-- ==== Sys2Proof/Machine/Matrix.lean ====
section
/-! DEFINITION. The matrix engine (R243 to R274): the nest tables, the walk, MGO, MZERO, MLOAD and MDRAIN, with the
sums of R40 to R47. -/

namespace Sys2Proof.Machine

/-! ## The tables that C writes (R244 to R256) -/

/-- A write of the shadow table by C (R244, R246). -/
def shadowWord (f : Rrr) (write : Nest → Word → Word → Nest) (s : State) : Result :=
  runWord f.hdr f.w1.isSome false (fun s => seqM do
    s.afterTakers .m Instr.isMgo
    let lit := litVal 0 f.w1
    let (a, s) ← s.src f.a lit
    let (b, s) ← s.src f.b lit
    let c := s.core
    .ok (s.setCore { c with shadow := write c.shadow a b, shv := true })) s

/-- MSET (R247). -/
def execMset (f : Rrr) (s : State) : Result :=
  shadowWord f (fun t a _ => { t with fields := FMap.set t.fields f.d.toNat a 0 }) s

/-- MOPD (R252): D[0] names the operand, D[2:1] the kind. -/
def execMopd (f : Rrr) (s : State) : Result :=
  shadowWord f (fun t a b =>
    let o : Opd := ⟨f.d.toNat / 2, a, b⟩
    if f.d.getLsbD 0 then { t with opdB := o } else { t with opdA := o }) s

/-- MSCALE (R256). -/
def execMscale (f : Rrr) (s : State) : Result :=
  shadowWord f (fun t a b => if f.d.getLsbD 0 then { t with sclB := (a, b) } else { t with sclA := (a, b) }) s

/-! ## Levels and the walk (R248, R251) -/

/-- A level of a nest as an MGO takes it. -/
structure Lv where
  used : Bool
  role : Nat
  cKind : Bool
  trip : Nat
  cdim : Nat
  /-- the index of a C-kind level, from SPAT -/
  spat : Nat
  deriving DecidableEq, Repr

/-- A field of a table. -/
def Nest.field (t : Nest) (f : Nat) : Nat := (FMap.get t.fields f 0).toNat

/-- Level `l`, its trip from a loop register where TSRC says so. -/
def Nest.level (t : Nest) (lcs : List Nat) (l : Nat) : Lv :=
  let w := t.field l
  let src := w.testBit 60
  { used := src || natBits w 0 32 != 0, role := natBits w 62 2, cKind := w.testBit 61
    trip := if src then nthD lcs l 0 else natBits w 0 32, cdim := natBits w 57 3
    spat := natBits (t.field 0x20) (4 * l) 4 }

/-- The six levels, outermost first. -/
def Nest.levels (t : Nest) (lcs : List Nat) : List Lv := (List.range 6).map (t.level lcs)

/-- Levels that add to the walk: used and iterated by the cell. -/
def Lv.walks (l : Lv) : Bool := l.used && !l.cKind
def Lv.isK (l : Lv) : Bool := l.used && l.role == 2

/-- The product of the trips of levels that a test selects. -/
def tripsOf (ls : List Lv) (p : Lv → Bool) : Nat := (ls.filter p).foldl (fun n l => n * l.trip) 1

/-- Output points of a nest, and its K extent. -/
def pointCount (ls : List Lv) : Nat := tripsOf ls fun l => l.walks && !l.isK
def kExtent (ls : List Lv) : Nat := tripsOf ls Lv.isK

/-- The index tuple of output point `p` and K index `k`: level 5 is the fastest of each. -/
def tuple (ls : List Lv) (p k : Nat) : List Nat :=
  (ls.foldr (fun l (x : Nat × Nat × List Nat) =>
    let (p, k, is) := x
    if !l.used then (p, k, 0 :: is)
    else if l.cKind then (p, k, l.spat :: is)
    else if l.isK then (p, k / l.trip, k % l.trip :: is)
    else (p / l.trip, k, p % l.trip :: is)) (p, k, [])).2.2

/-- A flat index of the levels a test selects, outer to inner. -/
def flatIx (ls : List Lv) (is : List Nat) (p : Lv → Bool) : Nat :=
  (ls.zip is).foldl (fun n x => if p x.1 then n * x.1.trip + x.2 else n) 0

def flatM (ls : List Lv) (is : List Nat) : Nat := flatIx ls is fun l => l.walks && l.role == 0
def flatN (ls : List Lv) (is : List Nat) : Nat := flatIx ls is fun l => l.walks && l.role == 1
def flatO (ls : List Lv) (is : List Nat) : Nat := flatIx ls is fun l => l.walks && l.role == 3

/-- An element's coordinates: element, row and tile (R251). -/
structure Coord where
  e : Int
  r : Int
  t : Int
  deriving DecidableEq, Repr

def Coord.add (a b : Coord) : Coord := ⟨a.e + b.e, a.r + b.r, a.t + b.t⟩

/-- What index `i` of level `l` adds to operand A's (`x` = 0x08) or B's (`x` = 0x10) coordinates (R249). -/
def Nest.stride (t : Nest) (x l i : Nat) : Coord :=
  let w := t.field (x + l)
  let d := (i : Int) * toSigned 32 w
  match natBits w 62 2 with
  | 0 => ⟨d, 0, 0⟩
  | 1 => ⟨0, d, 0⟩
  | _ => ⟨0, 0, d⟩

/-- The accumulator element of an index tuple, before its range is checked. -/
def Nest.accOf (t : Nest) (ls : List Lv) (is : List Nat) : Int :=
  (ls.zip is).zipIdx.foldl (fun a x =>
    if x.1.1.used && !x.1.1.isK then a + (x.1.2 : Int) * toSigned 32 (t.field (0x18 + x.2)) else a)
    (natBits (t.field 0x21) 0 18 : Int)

_____

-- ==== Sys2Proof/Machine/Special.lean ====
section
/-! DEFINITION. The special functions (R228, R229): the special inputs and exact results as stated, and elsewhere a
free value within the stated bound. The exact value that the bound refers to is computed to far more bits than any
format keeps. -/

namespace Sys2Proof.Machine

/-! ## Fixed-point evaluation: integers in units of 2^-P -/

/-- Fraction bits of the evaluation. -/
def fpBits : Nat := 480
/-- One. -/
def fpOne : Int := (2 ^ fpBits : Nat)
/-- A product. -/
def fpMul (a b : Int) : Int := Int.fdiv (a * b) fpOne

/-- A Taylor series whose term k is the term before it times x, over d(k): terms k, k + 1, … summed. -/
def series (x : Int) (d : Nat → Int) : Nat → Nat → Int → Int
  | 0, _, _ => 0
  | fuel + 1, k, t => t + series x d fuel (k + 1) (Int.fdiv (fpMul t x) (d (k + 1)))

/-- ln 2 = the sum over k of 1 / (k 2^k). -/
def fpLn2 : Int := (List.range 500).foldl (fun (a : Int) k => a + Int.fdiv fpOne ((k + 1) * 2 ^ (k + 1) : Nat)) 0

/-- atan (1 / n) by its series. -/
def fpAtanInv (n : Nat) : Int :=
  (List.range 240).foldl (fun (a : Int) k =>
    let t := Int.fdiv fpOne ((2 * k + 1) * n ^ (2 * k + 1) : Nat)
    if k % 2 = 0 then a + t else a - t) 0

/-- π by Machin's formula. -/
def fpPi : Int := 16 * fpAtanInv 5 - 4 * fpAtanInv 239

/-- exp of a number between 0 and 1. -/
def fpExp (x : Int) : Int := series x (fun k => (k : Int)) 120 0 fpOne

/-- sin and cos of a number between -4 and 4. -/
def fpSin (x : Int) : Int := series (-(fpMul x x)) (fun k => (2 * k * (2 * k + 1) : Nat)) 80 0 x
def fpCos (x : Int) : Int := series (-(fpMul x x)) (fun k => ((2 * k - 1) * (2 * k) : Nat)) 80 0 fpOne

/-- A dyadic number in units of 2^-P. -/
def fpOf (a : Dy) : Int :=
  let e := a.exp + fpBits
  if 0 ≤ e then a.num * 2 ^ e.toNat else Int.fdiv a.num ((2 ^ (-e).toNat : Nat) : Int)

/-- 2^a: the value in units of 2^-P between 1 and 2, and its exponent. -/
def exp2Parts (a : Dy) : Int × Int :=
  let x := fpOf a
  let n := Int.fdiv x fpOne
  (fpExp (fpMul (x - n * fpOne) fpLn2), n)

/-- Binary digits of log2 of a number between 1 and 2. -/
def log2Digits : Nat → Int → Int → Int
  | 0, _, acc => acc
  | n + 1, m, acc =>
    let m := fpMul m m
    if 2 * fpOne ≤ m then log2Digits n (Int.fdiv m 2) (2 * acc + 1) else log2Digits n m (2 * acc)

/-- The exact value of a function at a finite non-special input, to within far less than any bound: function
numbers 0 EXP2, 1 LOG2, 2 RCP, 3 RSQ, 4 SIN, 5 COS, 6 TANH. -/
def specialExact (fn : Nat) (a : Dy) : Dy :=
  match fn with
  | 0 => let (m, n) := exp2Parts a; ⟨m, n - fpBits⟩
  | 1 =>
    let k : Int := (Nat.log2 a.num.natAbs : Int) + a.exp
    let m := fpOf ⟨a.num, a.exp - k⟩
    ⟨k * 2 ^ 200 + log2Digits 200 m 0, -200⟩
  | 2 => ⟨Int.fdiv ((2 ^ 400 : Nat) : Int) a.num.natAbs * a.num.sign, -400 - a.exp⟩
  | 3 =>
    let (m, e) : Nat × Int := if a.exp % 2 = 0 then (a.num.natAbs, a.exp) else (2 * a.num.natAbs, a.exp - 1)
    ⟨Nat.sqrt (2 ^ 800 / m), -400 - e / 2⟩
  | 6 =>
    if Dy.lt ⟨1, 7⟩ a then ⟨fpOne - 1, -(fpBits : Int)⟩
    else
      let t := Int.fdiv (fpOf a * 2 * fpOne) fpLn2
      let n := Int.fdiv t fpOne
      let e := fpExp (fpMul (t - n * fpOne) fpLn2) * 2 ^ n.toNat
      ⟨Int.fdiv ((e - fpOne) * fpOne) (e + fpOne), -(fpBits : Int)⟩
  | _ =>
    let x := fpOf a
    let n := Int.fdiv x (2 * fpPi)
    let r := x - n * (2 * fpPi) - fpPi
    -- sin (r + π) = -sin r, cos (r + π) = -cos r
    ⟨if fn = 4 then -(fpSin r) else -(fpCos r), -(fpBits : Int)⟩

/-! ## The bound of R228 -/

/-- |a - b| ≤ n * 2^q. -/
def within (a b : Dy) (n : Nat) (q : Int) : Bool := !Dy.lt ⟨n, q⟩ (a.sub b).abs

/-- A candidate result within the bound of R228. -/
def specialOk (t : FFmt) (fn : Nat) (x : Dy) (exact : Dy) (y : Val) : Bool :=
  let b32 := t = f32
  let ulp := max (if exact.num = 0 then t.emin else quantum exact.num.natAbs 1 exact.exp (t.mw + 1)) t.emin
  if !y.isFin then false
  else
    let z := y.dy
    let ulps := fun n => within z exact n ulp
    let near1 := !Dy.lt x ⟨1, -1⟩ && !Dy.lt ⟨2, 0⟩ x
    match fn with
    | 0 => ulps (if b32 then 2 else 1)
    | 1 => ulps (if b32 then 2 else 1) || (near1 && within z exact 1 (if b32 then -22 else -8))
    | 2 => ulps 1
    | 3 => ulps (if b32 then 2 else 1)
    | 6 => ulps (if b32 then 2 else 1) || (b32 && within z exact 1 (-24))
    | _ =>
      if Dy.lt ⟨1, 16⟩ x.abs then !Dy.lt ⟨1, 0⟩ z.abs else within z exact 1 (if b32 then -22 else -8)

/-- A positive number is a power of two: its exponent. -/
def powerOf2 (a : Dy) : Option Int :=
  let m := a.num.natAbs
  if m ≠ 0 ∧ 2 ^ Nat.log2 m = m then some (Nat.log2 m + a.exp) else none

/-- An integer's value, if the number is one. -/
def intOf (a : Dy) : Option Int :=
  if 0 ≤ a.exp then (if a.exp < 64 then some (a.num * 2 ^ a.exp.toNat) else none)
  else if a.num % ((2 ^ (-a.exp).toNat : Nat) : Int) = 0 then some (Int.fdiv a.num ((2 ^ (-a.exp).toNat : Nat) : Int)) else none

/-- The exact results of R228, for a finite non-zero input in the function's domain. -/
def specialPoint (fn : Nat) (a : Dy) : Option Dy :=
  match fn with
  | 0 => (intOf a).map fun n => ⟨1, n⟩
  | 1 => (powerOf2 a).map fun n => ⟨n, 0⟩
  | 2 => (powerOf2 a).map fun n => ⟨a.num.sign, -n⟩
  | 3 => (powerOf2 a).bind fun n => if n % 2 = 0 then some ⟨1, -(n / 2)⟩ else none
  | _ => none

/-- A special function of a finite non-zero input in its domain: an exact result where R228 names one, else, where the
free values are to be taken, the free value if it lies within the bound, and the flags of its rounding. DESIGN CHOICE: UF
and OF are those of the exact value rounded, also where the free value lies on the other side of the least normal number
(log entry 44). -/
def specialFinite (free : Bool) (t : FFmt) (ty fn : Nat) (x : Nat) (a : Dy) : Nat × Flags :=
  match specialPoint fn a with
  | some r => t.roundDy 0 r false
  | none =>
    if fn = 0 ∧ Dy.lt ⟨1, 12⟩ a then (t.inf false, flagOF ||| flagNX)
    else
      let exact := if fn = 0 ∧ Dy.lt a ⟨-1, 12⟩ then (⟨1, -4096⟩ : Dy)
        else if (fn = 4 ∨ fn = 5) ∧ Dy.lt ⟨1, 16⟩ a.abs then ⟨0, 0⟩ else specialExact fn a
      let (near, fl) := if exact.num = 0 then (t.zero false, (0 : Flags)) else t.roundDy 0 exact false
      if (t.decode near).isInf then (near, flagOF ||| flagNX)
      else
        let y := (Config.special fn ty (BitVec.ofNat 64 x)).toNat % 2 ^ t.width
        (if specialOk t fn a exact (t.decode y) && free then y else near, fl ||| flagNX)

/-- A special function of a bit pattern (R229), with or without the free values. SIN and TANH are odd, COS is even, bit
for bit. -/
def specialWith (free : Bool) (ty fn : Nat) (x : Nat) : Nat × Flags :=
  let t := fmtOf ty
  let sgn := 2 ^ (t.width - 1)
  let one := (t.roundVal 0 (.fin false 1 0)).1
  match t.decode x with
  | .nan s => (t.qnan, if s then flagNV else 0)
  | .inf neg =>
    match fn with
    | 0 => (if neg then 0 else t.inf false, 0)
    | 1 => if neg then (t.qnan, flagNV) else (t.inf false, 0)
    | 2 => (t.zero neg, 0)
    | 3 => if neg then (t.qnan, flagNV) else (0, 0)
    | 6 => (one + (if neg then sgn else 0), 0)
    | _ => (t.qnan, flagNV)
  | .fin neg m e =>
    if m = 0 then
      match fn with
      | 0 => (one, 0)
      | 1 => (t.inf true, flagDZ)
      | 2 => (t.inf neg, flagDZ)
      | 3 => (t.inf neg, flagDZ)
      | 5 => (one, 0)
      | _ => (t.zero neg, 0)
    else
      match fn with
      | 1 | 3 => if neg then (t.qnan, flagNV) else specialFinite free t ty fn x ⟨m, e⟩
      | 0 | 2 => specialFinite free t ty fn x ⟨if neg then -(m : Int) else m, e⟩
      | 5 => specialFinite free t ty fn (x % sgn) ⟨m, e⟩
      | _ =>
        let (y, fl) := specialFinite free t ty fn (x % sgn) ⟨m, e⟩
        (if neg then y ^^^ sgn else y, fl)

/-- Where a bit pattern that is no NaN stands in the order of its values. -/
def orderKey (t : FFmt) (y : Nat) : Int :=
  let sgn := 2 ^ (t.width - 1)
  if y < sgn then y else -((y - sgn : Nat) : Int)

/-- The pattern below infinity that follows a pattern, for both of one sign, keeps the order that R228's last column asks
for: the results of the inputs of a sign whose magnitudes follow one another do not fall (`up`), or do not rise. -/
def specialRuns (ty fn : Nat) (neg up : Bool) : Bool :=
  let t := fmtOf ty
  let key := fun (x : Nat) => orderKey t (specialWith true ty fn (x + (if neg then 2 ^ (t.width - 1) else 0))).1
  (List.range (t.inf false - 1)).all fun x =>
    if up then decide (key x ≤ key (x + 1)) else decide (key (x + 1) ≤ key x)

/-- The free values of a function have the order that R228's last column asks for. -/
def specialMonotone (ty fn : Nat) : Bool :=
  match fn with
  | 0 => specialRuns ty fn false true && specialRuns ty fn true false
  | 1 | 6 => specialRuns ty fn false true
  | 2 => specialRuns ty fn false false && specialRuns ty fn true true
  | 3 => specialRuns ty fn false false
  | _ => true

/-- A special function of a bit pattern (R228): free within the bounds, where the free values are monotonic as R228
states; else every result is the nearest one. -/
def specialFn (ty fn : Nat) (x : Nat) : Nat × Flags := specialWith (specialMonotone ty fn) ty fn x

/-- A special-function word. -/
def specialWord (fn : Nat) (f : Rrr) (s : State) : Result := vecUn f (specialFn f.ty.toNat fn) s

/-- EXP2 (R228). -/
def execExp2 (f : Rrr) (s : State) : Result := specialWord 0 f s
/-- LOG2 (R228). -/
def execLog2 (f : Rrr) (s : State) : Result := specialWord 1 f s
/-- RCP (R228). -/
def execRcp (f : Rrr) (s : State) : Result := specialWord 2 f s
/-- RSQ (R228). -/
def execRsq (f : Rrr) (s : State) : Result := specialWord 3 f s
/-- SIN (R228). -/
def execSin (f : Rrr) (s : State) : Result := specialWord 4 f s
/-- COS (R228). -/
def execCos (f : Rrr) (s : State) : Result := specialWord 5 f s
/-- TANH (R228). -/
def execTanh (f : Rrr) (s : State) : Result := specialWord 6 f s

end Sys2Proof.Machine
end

_____

◆ WORK INSTRUCTION
Word for word, restate the lines of the data above that fall between the line holding "-- ==== Sys2Proof/Machine/Matrix.lean" and the line holding "to R256) -/", inclusive, and no other lines.

◆ ANSWER SECTION
-- ==== Sys2Proof/Machine/Matrix.lean ====
section
/-! DEFINITION. The matrix engine (R243 to R274): the nest tables, the walk, MGO, MZERO, MLOAD and MDRAIN, with the
sums of R40 to R47. -/

namespace Sys2Proof.Machine

/-! ## The tables that C writes (R244 to R256) -/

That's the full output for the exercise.